• What is expected: Where a line of the records holds the string "readReg", copy that line.

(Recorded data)
/-! ### Vector memory -/

/-- R207, R351: where a map places its elements. A byte-aligned element of one to four dimensions lies at base + nT·LSTR + Σ idx·STR; a packed one
at its code in its block of 32, of 18, 24 or 16 bytes. R199, R240, R408: VGATH reads, for each active combination of the tags of va and the map,
the element at base + nT·LSTR + idx·STR0 for each index of va; every element is checked before one is read, and no copy is written unless all pass; an
index outside the extent raises CAPB with that address. A map that is not of one dimension and type T raises ILLOP. -/
def Obligations.MapsPlaceAndGather : Prop :=
  (∀ (q : MapReg) (n cols i j : Nat), j < cols → 1 ≤ mapNdim q → mapNdim q ≤ 4 →
    let base : Int := (q.img.toNat % 2 ^ 64 : Nat) + n * mapLstr q
    let f := mapFmt q
    let l := i * cols + j
    let e := fun k => mapExt q k
    let idx := if mapNdim q = 1 then [l] else if mapNdim q = 2 then [j, i] else if mapNdim q = 3 then [l % e 0, l / e 0 % e 1, l / e 0 / e 1]
      else [l % e 0, l / e 0 % e 1, l / e 0 / e 1 % e 2, l / e 0 / e 1 / e 2]
    let sum : Int := ((List.range (mapNdim q)).map fun k => if k = 0 ∧ (f ≤ 2 ∨ f = 5 ∨ f = 6) then (0 : Int) else idx.getD k 0 * mapStr q k).sum
    let block := if f = 0 then 18 else if f ≤ 2 then 24 else 16
    let bit := idx.headD 0 % 32 * typeBits f
    (∀ k, k < mapNdim q → 0 < e k) → elemIdx q cols i j = idx ∧
      elemAt q n idx = if f ≤ 2 ∨ f = 5 ∨ f = 6
        then (BitVec.ofInt 64 (base + sum + (idx.headD 0 / 32 * block + bit / 8)), bit % 8, (bit % 8 + typeBits f + 7) / 8)
        else (BitVec.ofInt 64 (base + sum), 0, typeBits f / 8)) ∧
  (∀ (d a m : BitVec 4) (t : BitVec 5) (y : BitVec 3) (s : State), issues s [] [] true → dispatches s = true →
    let i := Instr.vgath d a m t y
    let x := curCtx s
    let z := bodyState [] true s
    let q := vecGet x.m m.toNat mapRegReset
    let w := typeBits t.toNat
    let n := shapeRows x * shapeCols x
    let form := mapNdim q = 1 ∧ mapFmt q = t.toNat ∧ mapExt q 0 ≠ 0 ∧ n * max 32 w ≤ 4096
    let v := vecGet x.v a.toNat vregReset
    let u := tagUnion [v.tag, q.lift]
    let start := if x.resuming = 0 then 0 else x.resume
    let todo := (activeOver x u).filter fun k => start ≤ k
    let index := fun k l => ((BitVec.ofNat 32 (getEl (copyOf v u k).toNat 32 l)).toInt : Int)
    let at_ := fun k l => BitVec.ofInt 64 ((q.img.toNat % 2 ^ 64 : Nat) + crossIdx u q.lift k * mapLstr q + index k l * mapStr q 0)
    let in_ := fun k l => 0 ≤ index k l ∧ index k l < mapExt q 0
    let near := fun r => r = z ∨ ∃ v p, r = onCur z fun x => { x with v := v, waiting := p, gathering := true }
    let passes := fun k l p => ∀ r, near r → checkElem q m.toNat accLoad (elemAccesses t.toNat (at_ k l, 0, w / 8)) r = .ok p r
    let reads := fun k l e => ∃ p b, passes k l p ∧ (∀ r, near r → readPlaces (w / 8) false p r = .ok b r) ∧ e = ofBytes b
    let clean := fun e : Nat => if t = 11 then e / 2 ^ 13 * 2 ^ 13 else e
    let copy := fun (z : State) k => copyOf (vecGet (curCtx z).v d.toNat vregReset) u k
    let gathered := fun (z : State) (els : Nat → Nat → Nat) (did : List Nat) =>
      (∀ k, k < tagCount u → copy z k = if k ∈ did then BitVec.ofNat 4096 (putEls (copy s k).toNat w ((List.range n).map fun l => clean (els k l))) else copy s k) ∧
      (∀ r : BitVec 4, r ≠ d → vecGet (curCtx z).v r.toNat vregReset = vecGet x.v r.toNat vregReset) ∧ memoryKept s z
    legal i = true → x.waiting = none → x.pause = none →
    (form → tagFault x.lframe [v.tag, q.lift] = none → ∀ els : Nat → Nat → Nat,
      ((∀ k ∈ todo, ∀ l, l < n → in_ k l ∧ reads k l (els k l)) → ∃ r, exec i s = .next r ∧ (curCtx r).pc = instrPc x + 4 ∧
        (vecGet (curCtx r).v d.toNat vregReset).tag = u ∧ gathered r els todo) ∧
      (∀ before k after l, todo = before ++ k :: after → (∀ j ∈ before, ∀ l, l < n → in_ j l ∧ reads j l (els j l)) →
        l < n → (∀ e, e < l → in_ k e ∧ ∃ p, passes k e p) → ¬in_ k l →
        ∃ r, exec i s = .next (raiseSync (onCur r fun x => { x with resume := k }) ⟨5, false, at_ k l⟩ x.pc) ∧ r.cur = s.cur ∧ gathered r els before)) ∧
    (¬form → exec i s = .next (raiseSync z ⟨1, false, natW i.word⟩ x.pc)))

/-- R55, R56, R122, R124, R205, R207, R350: LDV through a map. It reads, in ascending order, the elements of each active instance under the map's tag that
has not completed, packed ones that share bytes together, and writes them over the shaped elements of that instance's copy; vd takes the map's tag. A map or shape that R56, R55 or R207
refuses raises ILLOP before any access; then a tag that does not agree raises AXOVF. When an element faults the earlier instances are complete, and
execution will resume at the faulting one. The last clause says what elements of own cell memory read as. R56, R105, R174, R207, R350: LDV of a map
image loads the 64 bytes at the cursor, their reserved last two as 0 (R5), BASE's tag under LC (with EXP above 39 no tag, with a tag its reserved bits 0:
R5, R51, R52), and leaves the map untagged. LDV of a stream moves the element at the read index over the shaped bytes of an untagged vd and advances the
index, shown where no store of the context waits in the buffer; it waits while none has arrived; an unbound stream raises ILLOP. -/
def Obligations.VectorAndImageLoads : Prop :=
  (∀ (d m : BitVec 4) (y : BitVec 3) (s : State),
    let i := Instr.ldv d m y
    let x := curCtx s
    let q := vecGet x.m m.toNat mapRegReset
    let f := mapFmt q
    let w := typeBits f
    let n := shapeRows x * shapeCols x
    let idx := fun k => elemIdx q (shapeCols x) (k / shapeCols x) (k % shapeCols x)
    let form := 1 ≤ mapNdim q ∧ mapNdim q ≤ 4 ∧ f ≤ 13 ∧ (∀ k, k < mapNdim q → mapExt q k ≠ 0) ∧ n * w ≤ 4096 ∧
      ∀ l, l < n → ∀ k, k < (idx l).length → (idx l).getD k 0 < mapExt q k
    let start := if x.resuming = 0 then 0 else x.resume
    let todo := (activeOver x q.lift).filter fun k => start ≤ k
    let near := fun (z : State) => z = s ∨ ∃ v p, z = onCur s fun x => { x with v := v, waiting := p }
    let groups := fun k => tieGroups f ((List.range n).map fun l => elemAt q k (idx l))
    let read := fun g v => ∀ z, near z → readGroup q m.toNat g z = .ok v z
    let reads := fun k (e : List Nat) => ∃ vs : List (List Nat), vs.flatMap id = e ∧ vs.length = (groups k).length ∧
      ∀ (j : Nat) g v, (groups k)[j]? = some g → vs[j]? = some v → read g v
    let faults := fun k e => ∃ before g after, groups k = before ++ g :: after ∧ (∀ h ∈ before, ∃ v, read h v) ∧
      ∀ z, near z → readGroup q m.toNat g z = .error (.trap e) z
    let clean := fun e : Nat => if f = 11 then e / 2 ^ 13 * 2 ^ 13 else e
    let copy := fun (z : State) k => copyOf (vecGet (curCtx z).v d.toNat vregReset) q.lift k
    let loaded := fun (z : State) (els : Nat → List Nat) (did : List Nat) =>
      (∀ k, k < tagCount q.lift → copy z k = if k ∈ did then BitVec.ofNat 4096 (putEls (copy s k).toNat w ((els k).map clean)) else copy s k) ∧
      (∀ r : BitVec 4, r ≠ d → vecGet (curCtx z).v r.toNat vregReset = vecGet x.v r.toNat vregReset) ∧ memoryKept s z
    legal i = true → issues s [] [] false → x.waiting = none → x.pause = none →
    (form → badLevel x.lframe q.lift = none → ∀ els,
      ((∀ k ∈ todo, reads k (els k)) → ∃ t, exec i s = .next t ∧ (curCtx t).pc = instrPc x + 4 ∧
        (vecGet (curCtx t).v d.toNat vregReset).tag = q.lift ∧ loaded t els todo) ∧
      (∀ before k after e, todo = before ++ k :: after → (∀ j ∈ before, reads j (els j)) → faults k e →
        ∃ z, exec i s = .next (raiseSync (onCur z fun x => { x with resume := k }) e x.pc) ∧ z.cur = s.cur ∧ loaded z els before)) ∧
    (¬form → exec i s = .next (raiseSync s ⟨1, false, natW i.word⟩ x.pc)) ∧
    (form → ∀ l, badLevel x.lframe q.lift = some l →
      exec i s = .next (raiseSync s ⟨9, false, natW (frameWord (tagPut x.lframe l (tagAt q.lift l)))⟩ x.pc)) ∧
    (∀ (g : List (W64 × Nat × Nat)) (o len : Nat), direct s → s.cur.core < 1024 → ownStores s = [] →
      let first := (g.headD (0, 0, 0)).1
      let step := if isPacked f then 1 else w / 8
      (g.flatMap (elemAccesses f)).eraseDups = ((List.range len).map fun k => (first + BitVec.ofNat 64 (k * step), step)) → len * step < 4096 →
      (∀ k, k < len → access (mapBase q) m.toNat (first + BitVec.ofNat 64 (k * step)) step accLoad s =
        .ok (.cell (coreNum s s.cur.core) (o + k * step), true) s) →
      readGroup q m.toNat g s = .ok (g.map fun e => ofBytes ((memReads (curCore s).cell o (len * step)).drop (e.1 - first).toNat) / 2 ^ e.2.1 % 2 ^ w) s)) ∧
  (∀ (c : BitVec 5) (d m : BitVec 4) (n : BitVec 3) (t : BitVec 5) (y : BitVec 3),
    (legal (.ldvImg c m y) = true → ∀ s p b z l u, issues s [c] [] false →
      access (readReg (curCtx s) c) c.toNat (xval (curCtx s) c) 64 accLoad s = .ok (p, b) z → readImage p 4 0 z = .ok l u →
      ∀ g v, loadTagShared p u = .ok g v →
      let t := (g && (readReg (curCtx s) c).bits.getLsbD 124 && (isCellPlace p || b)) && decide (ofBytes l / 2 ^ 114 % 64 ≤ 39)
      let img := if t then BitVec.ofNat 512 (ofBytes l % 2 ^ 496) &&& ~~~(3#512 <<< 120) else BitVec.ofNat 512 (ofBytes l % 2 ^ 496)
      exec (.ldvImg c m y) s = .next (retiredAt (1 + y.toNat) [] (instrPc (curCtx s) + 4) (onCur v fun x => { x with
        m := vecSet x.m m.toNat ⟨img, t, tagNone⟩ }))) ∧
    (∀ s o, direct s → s.cur.core < 1024 → ownStores s = [] →
      readImage (.cell (coreNum s s.cur.core) o) 4 0 s = .ok (memReads (curCore s).cell o 64) s ∧
      loadTagShared (.cell (coreNum s s.cur.core) o) s = .ok ((curCore s).tags.contains (o / 16)) s) ∧
    (legal (.ldvStream d n t y) = true → ∀ s, issues s [] [] false → direct s → unpaired s →
      let i := Instr.ldvStream d n t y
      let x := curCtx s
      let bound := fun (z : State) k => vecGet (curCtx z).s k none
      let bytes := (shapeRows x * shapeCols x * typeBits t.toNat + 7) / 8
      let reg := fun (z : State) (r : BitVec 4) => vecGet (curCtx z).v r.toNat vregReset
      (shapeRows x * shapeCols x * typeBits t.toNat ≤ 4096 → ∀ st, bound s n.toNat = some st →
        (st.rd < st.wr → ownStores s = [] → s.cur.core < 1024 → ∃ z, exec i s = .next z ∧ (curCtx z).pc = instrPc x + 4 ∧ memoryKept s z ∧
          bound z n.toNat = some { st with rd := st.rd + 1 } ∧ (∀ k, k ≠ n.toNat → bound z k = bound s k) ∧
          (reg z d).tag = tagNone ∧ copyOf (reg z d) tagNone 0 = BitVec.ofNat 4096 (putEls (copyOf (reg s d) tagNone 0).toNat 8
            ((memReads (curCore s).cell (st.base + st.rd * 2 ^ st.elog % st.len) (min (2 ^ st.elog) bytes)).map BitVec.toNat)) ∧
          ∀ r : BitVec 4, r ≠ d → reg z r = reg s r) ∧
        (st.wr ≤ st.rd → exec i s = .next (onCur s (stallAt i)))) ∧
      (4096 < shapeRows x * shapeCols x * typeBits t.toNat ∨ bound s n.toNat = none →
        exec i s = .next (raiseSync s ⟨1, false, natW i.word⟩ x.pc))))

• Response to this task:
      access (readReg (curCtx s) c) c.toNat (xval (curCtx s) c) 64 accLoad s = .ok (p, b) z → readImage p 4 0 z = .ok l u →
      let t := (g && (readReg (curCtx s) c).bits.getLsbD 124 && (isCellPlace p || b)) && decide (ofBytes l / 2 ^ 114 % 64 ≤ 39)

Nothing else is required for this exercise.